A sin committed by some business giants involves taking their customers
for granted. In the mid-80s when IBM had an almost stranglehold on the
personal computer market, customers had only one option. In the ensuing
years, small players like Compaq and Dell sneaked into the market and
began to make a difference. In time, the two small companies produced
products that performed better and at cheaper prices.
Before long, Big Blue's customers started to switch camps. McCarthy's
point: Never take your customers for granted. The price you pay may be
more than you can afford. IBM learnt it the hard way.
This book is a motherlode of ideas that all companies which hold their
balance sheets very close to their hearts cannot afford to ignore. It
spotlights the crucial zone of employee satisfaction. Satisfied workers
means satisfied customers. Companies that suffer from an acute lack of
employee loyalty have actually contracted what is termed as a loyalty
deficit cycle. In other words, the more a firm veers away from
profitability, the more rules are instituted. More regulations usually
lead to lower satisfaction on the employee's level. This eventually
translates into inefficiency and lower productivity.
McCarthy states early in the book, `When technology rules, then wages
tend to drop. Companies caught up in the notion that machines are more
cost-effective than people do not spend a lot of time or thought on the
employee selection process.'
The writing on the company wall is when machines are given higher
priority than humans - workers become dehumanised. When that effect sets
in, the company is on the inevitable road of decline. It's just a matter
of time.
Throughout the entire book, the thought of the day is `look after your
own people'. That means the workers who work for that entity called the
organisation. Very often, organisations proudly proclaim that their people
count the most. The bottomline in management parlance is `walk the talk'.
It simply means it is not enough to just to talk, one must be seen doing
it.
The Loyalty Link would have been an exasperatingly dull book if there
were few real life studies to savour.
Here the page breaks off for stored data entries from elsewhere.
/-- Settles O47: after the failed request's step the two runs do the same work, and what is answered and reported later
comes after what was answered and reported before. -/
theorem failedRequestLeavesOnlyReplyAndReport : Obligations.FailedRequestLeavesOnlyReplyAndReport := by
  unfold Obligations.FailedRequestLeavesOnlyReplyAndReport
  intro cfg s r rest e n hv hp hr
  have halike := runWith_alike cfg n (.of_userError s rest e)
  rw [← runWith_succ_next n (stepWith_serve_ok hv hp hr)] at halike
  refine ⟨fun u hu => ?next, fun _ => halike.fault_inv, fun _ => halike.refused_inv⟩
  case next =>
    obtain ⟨t, new, ht, work, without, after⟩ := halike.next_inv hu
    have failed : s.Answers t (.error e :: new) := (State.Answers.of_deliver s (.error e) rest).trans after
    exact ⟨t, ht, work.words, work.regs, work.pos, work.pending, failed.callback.trans without.callback.symm,
      ⟨new, without.replies, failed.replies⟩, ⟨new.filterMap Reply.userError, without.errors, failed.errors⟩⟩

/-- Settles O48: sessions with different callbacks do the same work and are given the same replies. -/
theorem callbackOutcomeChangesNothing : Obligations.CallbackOutcomeChangesNothing := by
  unfold Obligations.CallbackOutcomeChangesNothing
  intro cfg s o n
  have hsame : s.SameWork { s with callback := o } := ⟨rfl, rfl, rfl, rfl⟩
  have halike := runWith_alike cfg n hsame
  refine ⟨fun t ht => ?next, fun _ => halike.fault_inv, fun _ => halike.refused_inv⟩
  case next =>
    obtain ⟨t', new, ht', work, answers, answers'⟩ := halike.next_inv ht
    exact ⟨t', ht', work.words, answers'.replies.trans answers.replies.symm, work.pending, work.regs, work.pos⟩

end Sys2Proof.Machine
end

section
/-! Reset and the refusal of a configuration (70_reset_and_hazards.md R85 to R87). -/

namespace Sys2Proof.Machine

/-! ### An invalid configuration -/

/-- Under a configuration that is not valid nothing is processed, neither a request nor a word (R87; log 14). -/
theorem stepWith_of_not_valid {cfg : Config} (s : State) (hv : ¬ cfg.valid = true) :
    stepWith cfg s = .refused .invalidConfiguration := by
  rw [stepWith, if_neg hv]

/-- Under a valid configuration a step refuses one thing only, a word at the position, by itself (R68). -/
theorem stepWith_refused {cfg : Config} {s : State} {q : Refusal} (hv : cfg.valid = true)
    (h : stepWith cfg s = .refused q) : ∃ w, s.words[s.pos]? = some w ∧ q = .otherCode w := by
  cases hp : s.pending with
  | cons r rest =>
    cases hr : serve cfg r with
    | ok reply => rw [stepWith_serve_ok hv hp hr] at h; cases h
    | error f => rw [stepWith_serve_error hv hp hr] at h; cases h
  | nil =>
    cases hw : s.words[s.pos]? with
    | none => rw [stepWith_of_length_le hv hp (List.getElem?_eq_none_iff.mp hw)] at h; cases h
    | some w =>
      cases hm : hasMeaning cfg w with
      | true =>
        obtain ⟨t, ht⟩ := stepWith_of_hasMeaning hv hp hw hm
        rw [ht] at h
        cases h
      | false =>
        rw [stepWith_of_not_hasMeaning hv hp hw hm] at h
        cases h
        exact ⟨w, rfl, rfl⟩

/-- Settles O2: a valid configuration's step refuses a word at most, any other configuration's step the
configuration. -/
theorem equalCodesAreRefused : Obligations.EqualCodesAreRefused := by
  unfold Obligations.EqualCodesAreRefused
  intro cfg s
  rw [← Config_valid_iff]
  refine ⟨fun h hv => ?valid, stepWith_of_not_valid s⟩
  case valid =>
    obtain ⟨w, -, hq⟩ := stepWith_refused hv h
    cases hq

/-! ### Reset -/

theorem State.finished_iff {s : State} : s.finished = true ↔ s.pending = [] ∧ s.words.length ≤ s.pos := by
  simp [State.finished]

/-- A finished session is at the end of its run (R67; log 6). -/
theorem stepWith_of_finished {cfg : Config} {s : State} (hv : cfg.valid = true) (h : s.finished = true) :
    stepWith cfg s = .fault .runEnded := by
  obtain ⟨hp, hend⟩ := State.finished_iff.mp h
  exact stepWith_of_length_le hv hp hend

/-- Reset has nothing to serve and no word to run (log 3). -/
theorem State.reset_finished : State.reset.finished = true :=
  State.finished_iff.mpr ⟨rfl, Nat.le_refl 0⟩

/-- No reply has been delivered at reset, and the sink and the reports are as empty as what they are made of. -/
theorem State.Inv.reset : State.reset.Inv :=
  ⟨Nat.le_refl 0, rfl, rfl⟩

/-- Settles O54: the fields are those `State.reset` is built with, and a finished session's step finds the run over. -/
theorem resetMeetsSessionInvariant : Obligations.ResetMeetsSessionInvariant := by
  unfold Obligations.ResetMeetsSessionInvariant
  have hrun : step State.reset = .fault .runEnded := stepWith_of_finished Config_umDefault_valid State.reset_finished
  exact ⟨State.Inv.reset, rfl, rfl, rfl, rfl, rfl, rfl, rfl, State.reset_finished, hrun⟩

end Sys2Proof.Machine
end

section
/-! Which instruction terms a meaning refuses: those with an operand that no field holds (log 10). -/

namespace Sys2Proof.Machine

/-- A three-register instruction with a register that does not exist is refused. -/
theorem threeRegister_refused (f : Word → Word → Word → Word) {a b c : Nat} (s : State)
    (h : (registerFits a && registerFits b && registerFits c) = false) :
    threeRegister f a b c s = .refused .illFormedOperand :=
  if_neg (Bool.eq_false_iff.mp h)

/-- An immediate load with an operand that does not fit is refused. -/
theorem immediateLoad_refused {a imm : Nat} (s : State) (h : (registerFits a && immediateFits imm) = false) :
    immediateLoad a imm s = .refused .illFormedOperand :=
  if_neg (Bool.eq_false_iff.mp h)

/-- Every ill-formed instruction is refused, the counterpart of `exec_exists`. -/
theorem exec_refused {i : Instr} (s : State) (hw : i.wellFormed = false) : exec i s = .refused .illFormedOperand := by
  cases i with
  | cmov a b c => exact threeRegister_refused conditionalMove s hw
  | add a b c => exact threeRegister_refused (fun _ x y => addWord x y) s hw
  | nand a b c => exact threeRegister_refused (fun _ x y => nandWord x y) s hw
  | loadval a imm => exact immediateLoad_refused s hw

/-- Settles O36: a meaning completes on a well-formed instruction and refuses an ill-formed one, and no outcome is both
a next state and a refusal. -/
theorem onlyIllFormedInstructionsAreRefused : Obligations.OnlyIllFormedInstructionsAreRefused := by
  unfold Obligations.OnlyIllFormedInstructionsAreRefused
  intro i s
  cases hw : i.wellFormed with
  | true =>
    obtain ⟨t, ht⟩ := exec_exists s hw
    simp [ht]
  | false => simp [exec_refused s hw]

end Sys2Proof.Machine
end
McCarthy has several truckloads of
case studies for the readers to marvel at.
One story that deserves a hearing is the true tale of an entrepreneur
who lost his textile factory in a 1995 fire. Instead of closing shop and
sending all his workers home for good, Aaron Feuerstein, aged 70, told his
workers in the small town of Lawrence with a population of 2,000 that he
intended to build a new factory right away, give his men Christmas bonuses
and guaranteed his employees medical care of at least three months.
There was no talk of gloom and doom from Feuerstein's lips. He described
his employees as `my greatest assets', saying, `And we've been good to
each other in ways that are not always expressed, except in times of
sorrow. When all is chaos, that is the time to be a mensch.' (Mensch means
a decent and responsible person, someone who does the right thing, even
though it may not be in his or her own best interests.)
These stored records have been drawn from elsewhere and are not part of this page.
-- ==== Sys2Proof/Word.lean ====
section
/-! DEFINITION. The word types of the machine (00_scope.md R6, R8) and the names of register numbers. -/

namespace Sys2Proof

/-- A 4-bit field of an instruction word (00_scope.md R15 *Nibble*). -/
abbrev Nibble := BitVec 4

/-- A register, a timer or a memory cell: 8 bits (R6). -/
abbrev Byte := BitVec 8

/-- The 12-bit constant nnn (30_encoding.md R81). -/
abbrev Addr12 := BitVec 12

/-- I, PC, a stack slot, an instruction word: 16 bits (R6, R23, R24). -/
abbrev Word := BitVec 16

/-- The number of a general register, V0 to VF (10_state.md R21), and of a key (R29). -/
abbrev Reg := Fin 16

/-- VF, the register the flag writers overwrite (10_state.md R22). -/
abbrev VF : Reg := 15

end Sys2Proof
end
Feuerstein's action was picked up by some thoughtful journalists and
although it wasn't his intention, he became a legend in his own time.
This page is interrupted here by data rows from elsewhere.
-- ==== Sys2Proof/Decode.lean ====
section
/-! DEFINITION. The decoder (30_encoding.md R80 to R88), total on words, driven by the opcode table of R83; then the
encoder, written from the `Encoding:` lines of the family files. -/

namespace Sys2Proof

/-! ### Fields of an instruction word (R81) -/

/-- op = w[15:12]. -/
def opField (w : Word) : Nibble := w.extractLsb' 12 4

/-- x = w[11:8]. -/
def xField (w : Word) : Reg := ⟨(w.extractLsb' 8 4).toNat, (w.extractLsb' 8 4).isLt⟩

/-- y = w[7:4]. -/
def yField (w : Word) : Reg := ⟨(w.extractLsb' 4 4).toNat, (w.extractLsb' 4 4).isLt⟩

/-- n = w[3:0]. -/
def nField (w : Word) : Nibble := w.extractLsb' 0 4

/-- nn = w[7:0]. -/
def nnField (w : Word) : Byte := w.extractLsb' 0 8

/-- nnn = w[11:0]. -/
def nnnField (w : Word) : Addr12 := w.extractLsb' 0 12

/-! ### The opcode table (R83; opcode_table.json) -/

/-- What a row fixes below the family nibble: nothing, the low nibble, the low byte or all twelve low bits. -/
inductive SubOpcode where
  | any
  | low4 (n : Nibble)
  | low8 (nn : Byte)
  | low12 (nnn : Addr12)
  deriving DecidableEq, Repr

/-- Whether a word's sub-opcode is the one a row fixes. -/
def subMatches (sub : SubOpcode) (w : Word) : Bool :=
  match sub with
  | .any => true
  | .low4 n => nField w == n
  | .low8 nn => nnField w == nn
  | .low12 nnn => nnnField w == nnn

/-- The mask bits below the family nibble that a sub-opcode fixes, and their value: the `mask` and `match` columns of
opcode_table.json, less the family nibble. -/
def subMaskMatch (sub : SubOpcode) : Nat × Nat :=
  match sub with
  | .any => (0x000, 0)
  | .low4 n => (0x00F, n.toNat)
  | .low8 nn => (0x0FF, nn.toNat)
  | .low12 nnn => (0xFFF, nnn.toNat)

/-- One row of the opcode table: its mnemonic, its family nibble, what else it fixes, and the instruction it reads. -/
structure OpcodeRow where
  mnemonic : String
  op : Nibble
  sub : SubOpcode
  make : Word → Instr

/-- A word is a row's when its family nibble and its sub-opcode are the row's. -/
def rowMatches (w : Word) (r : OpcodeRow) : Bool := opField w == r.op && subMatches r.sub w

/-- The rows with format N: 1nnn, 2nnn, Annn, Bnnn. -/
def rowsNnn : List OpcodeRow := [
  ⟨"JP", 0x1, .any, fun w => .jp (nnnField w)⟩,
  ⟨"CALL", 0x2, .any, fun w => .call (nnnField w)⟩,
  ⟨"LD_I", 0xA, .any, fun w => .ldI (nnnField w)⟩,
  ⟨"JP_V0", 0xB, .any, fun w => .jpV0 (nnnField w)⟩]

/-- The rows with format XNN whose nn is an immediate. -/
def rowsXnn : List OpcodeRow := [
  ⟨"SE_IMM", 0x3, .any, fun w => .seImm (xField w) (nnField w)⟩,
  ⟨"SNE_IMM", 0x4, .any, fun w => .sneImm (xField w) (nnField w)⟩,
  ⟨"LD_IMM", 0x6, .any, fun w => .ldImm (xField w) (nnField w)⟩,
  ⟨"ADD_IMM", 0x7, .any, fun w => .addImm (xField w) (nnField w)⟩,
  ⟨"RND", 0xC, .any, fun w => .rnd (xField w) (nnField w)⟩]

/-- The rows with format XYN. -/
def rowsXyn : List OpcodeRow := [
  ⟨"SE_REG", 0x5, .low4 0x0, fun w => .seReg (xField w) (yField w)⟩,
  ⟨"LD_REG", 0x8, .low4 0x0, fun w => .ldReg (xField w) (yField w)⟩,
  ⟨"OR", 0x8, .low4 0x1, fun w => .orReg (xField w) (yField w)⟩,
  ⟨"AND", 0x8, .low4 0x2, fun w => .andReg (xField w) (yField w)⟩,
  ⟨"XOR", 0x8, .low4 0x3, fun w => .xorReg (xField w) (yField w)⟩,
  ⟨"ADD_REG", 0x8, .low4 0x4, fun w => .addReg (xField w) (yField w)⟩,
  ⟨"SUB", 0x8, .low4 0x5, fun w => .sub (xField w) (yField w)⟩,
  ⟨"SHR", 0x8, .low4 0x6, fun w => .shr (xField w) (yField w)⟩,
  ⟨"SUBN", 0x8, .low4 0x7, fun w => .subn (xField w) (yField w)⟩,
  ⟨"SHL", 0x8, .low4 0xE, fun w => .shl (xField w) (yField w)⟩,
  ⟨"SNE_REG", 0x9, .low4 0x0, fun w => .sneReg (xField w) (yField w)⟩,
  ⟨"DRW", 0xD, .any, fun w => .drw (xField w) (yField w) (nField w)⟩]

/-- The rows whose low byte is a sub-opcode: families E and F (R88). -/
def rowsX : List OpcodeRow := [
  ⟨"SKP", 0xE, .low8 0x9E, fun w => .skp (xField w)⟩,
  ⟨"SKNP", 0xE, .low8 0xA1, fun w => .sknp (xField w)⟩,
  ⟨"LD_VX_DT", 0xF, .low8 0x07, fun w => .ldVxDt (xField w)⟩,
  ⟨"LD_VX_K", 0xF, .low8 0x0A, fun w => .ldVxK (xField w)⟩,
  ⟨"LD_DT_VX", 0xF, .low8 0x15, fun w => .ldDtVx (xField w)⟩,
  ⟨"LD_ST_VX", 0xF, .low8 0x18, fun w => .ldStVx (xField w)⟩,
  ⟨"ADD_I_VX", 0xF, .low8 0x1E, fun w => .addIVx (xField w)⟩,
  ⟨"LD_F_VX", 0xF, .low8 0x29, fun w => .ldFVx (xField w)⟩,
  ⟨"LD_B_VX", 0xF, .low8 0x33, fun w => .ldBVx (xField w)⟩,
  ⟨"LD_MEM_VX", 0xF, .low8 0x55, fun w => .ldMemVx (xField w)⟩,
  ⟨"LD_VX_MEM", 0xF, .low8 0x65, fun w => .ldVxMem (xField w)⟩]

/-- The two exact words of family 0 (R84). -/
def rowsFixed : List OpcodeRow := [
  ⟨"CLS", 0x0, .low12 0x0E0, fun _ => .cls⟩,
  ⟨"RET", 0x0, .low12 0x0EE, fun _ => .ret⟩]

/-- The 34 instruction rows of R83. -/
def instructionRows : List OpcodeRow := rowsFixed ++ rowsNnn ++ rowsXnn ++ rowsXyn ++ rowsX

/-- The Unknown rows: lowest priority, one per family that has unknown words (R86; opcode_table.json `priority`). -/
def unknownRows : List OpcodeRow := [
  ⟨"UNKNOWN_0", 0x0, .any, .unknown0⟩,
  ⟨"UNKNOWN_5", 0x5, .any, .unknown5⟩,
  ⟨"UNKNOWN_8", 0x8, .any, .unknown8⟩,
  ⟨"UNKNOWN_9", 0x9, .any, .unknown9⟩,
  ⟨"UNKNOWN_E", 0xE, .any, .unknownE⟩,
  ⟨"UNKNOWN_F", 0xF, .any, .unknownF⟩]

/-- The whole table, Unknown rows last. -/
def opcodeTable : List OpcodeRow := instructionRows ++ unknownRows

/-! ### Decoding -/

/-- The decoder of R82: every word decodes to the instruction of the first row it matches. The last arm is never taken,
since the families' rows cover every word (Laws/Decode.lean, `opcodeTable_covers`); it keeps the function total. -/
def decodeWord (w : Word) : Instr :=
  match opcodeTable.find? (rowMatches w) with
  | some r => r.make w
  | none => .unknown0 w

/-- The one way decoding bytes can fail: fewer than the two bytes of an instruction (R80). No word is ever refused (R82). -/
inductive DecodeError where
  | truncated (bytesLeft : Nat)
  deriving DecidableEq, Repr

/-- Two bytes as a word, the lower address first and uppermost (20_memory.md R58, R59). -/
def wordOfBytes (hi lo : Byte) : Word := hi ++ lo

/-- The instruction at the head of a byte sequence, and the bytes after it. -/
def decode : List Byte → Except DecodeError (Instr × List Byte)
  | hi :: lo :: rest => .ok (decodeWord (wordOfBytes hi lo), rest)
  | [_] => .error (.truncated 1)
  | [] => .error (.truncated 0)

/-! ### Encoding (the `Encoding:` lines of 40_control_flow.md to 46_unknown.md) -/

/-- A register number as the four bits of its field. -/
def regBits (r : Reg) : Nibble := BitVec.ofNat 4 r.val

/-- op[4] nnn[12]. -/
def wordN (op : Nibble) (nnn : Addr12) : Word := op ++ nnn

/-- op[4] x[4] nn[8]. -/
def wordXNN (op : Nibble) (x : Reg) (nn : Byte) : Word := op ++ (regBits x ++ nn)

/-- op[4] x[4] y[4] n[4]. -/
def wordXYN (op : Nibble) (x y : Reg) (n : Nibble) : Word := op ++ (regBits x ++ (regBits y ++ n))

/-- The word of an instruction. -/
def encodeWord : Instr → Word
  | .cls => 0x00E0
  | .ret => 0x00EE
  | .jp nnn => wordN 0b0001 nnn
  | .call nnn => wordN 0b0010 nnn
  | .seImm x nn => wordXNN 0b0011 x nn
  | .sneImm x nn => wordXNN 0b0100 x nn
  | .seReg x y => wordXYN 0b0101 x y 0b0000
  | .ldImm x nn => wordXNN 0b0110 x nn
  | .addImm x nn => wordXNN 0b0111 x nn
  | .ldReg x y => wordXYN 0b1000 x y 0b0000
  | .orReg x y => wordXYN 0b1000 x y 0b0001
  | .andReg x y => wordXYN 0b1000 x y 0b0010
  | .xorReg x y => wordXYN 0b1000 x y 0b0011
  | .addReg x y => wordXYN 0b1000 x y 0b0100
  | .sub x y => wordXYN 0b1000 x y 0b0101
  | .shr x y => wordXYN 0b1000 x y 0b0110
  | .subn x y => wordXYN 0b1000 x y 0b0111
  | .shl x y => wordXYN 0b1000 x y 0b1110
  | .sneReg x y => wordXYN 0b1001 x y 0b0000
  | .ldI nnn => wordN 0b1010 nnn
  | .jpV0 nnn => wordN 0b1011 nnn
  | .rnd x nn => wordXNN 0b1100 x nn
  | .drw x y n => wordXYN 0b1101 x y n
  | .skp x => wordXNN 0b1110 x 0b10011110
  | .sknp x => wordXNN 0b1110 x 0b10100001
  | .ldVxDt x => wordXNN 0b1111 x 0b00000111
  | .ldVxK x => wordXNN 0b1111 x 0b00001010
  | .ldDtVx x => wordXNN 0b1111 x 0b00010101
  | .ldStVx x => wordXNN 0b1111 x 0b00011000
  | .addIVx x => wordXNN 0b1111 x 0b00011110
  | .ldFVx x => wordXNN 0b1111 x 0b00101001
  | .ldBVx x => wordXNN 0b1111 x 0b00110011
  | .ldMemVx x => wordXNN 0b1111 x 0b01010101
  | .ldVxMem x => wordXNN 0b1111 x 0b01100101
  | .unknown0 w | .unknown5 w | .unknown8 w | .unknown9 w | .unknownE w | .unknownF w => w

/-- The bytes of a word as memory holds them: bits 15 to 8 at the lower address (20_memory.md R59). -/
def bytesOfWord (w : Word) : List Byte := [w.extractLsb' 8 8, w.extractLsb' 0 8]

/-- The bytes of an instruction. -/
def encode (i : Instr) : List Byte := bytesOfWord (encodeWord i)

/-- The host's question about a row of opcode_table.json: what the decoder reads from an instruction whose bits are `w`
(bit 0 the least significant bit of the one 16-bit word), the bits from `nbits` on being 0. -/
def decodeTableWord (nbits w : Nat) : Option Instr :=
  match decode (bytesOfWord (BitVec.ofNat 16 (w % 2 ^ nbits))) with
  | .ok (i, _) => some i
  | .error _ => none

end Sys2Proof
end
Clinton personally invited him to attend his 1996 State of the Union
address. That elderly gentleman was a hero in his country and his
employees have absolutely no doubt about it.
In these trying economic times in Southeast Asia, Dennis McCarthy's The
Loyalty Link should have a balming effect on less courageous souls. We
need to be reminded of how some great companies have sailed through
similar circumstances and gallantly survived to tell their corporate tales
of endurance, survival and success.
Tips and approaches abound in this book. Companies which have lost their
way in the financial maelstrom need a compass to find their way back. This
book could very well be that compass which some of them desperately need.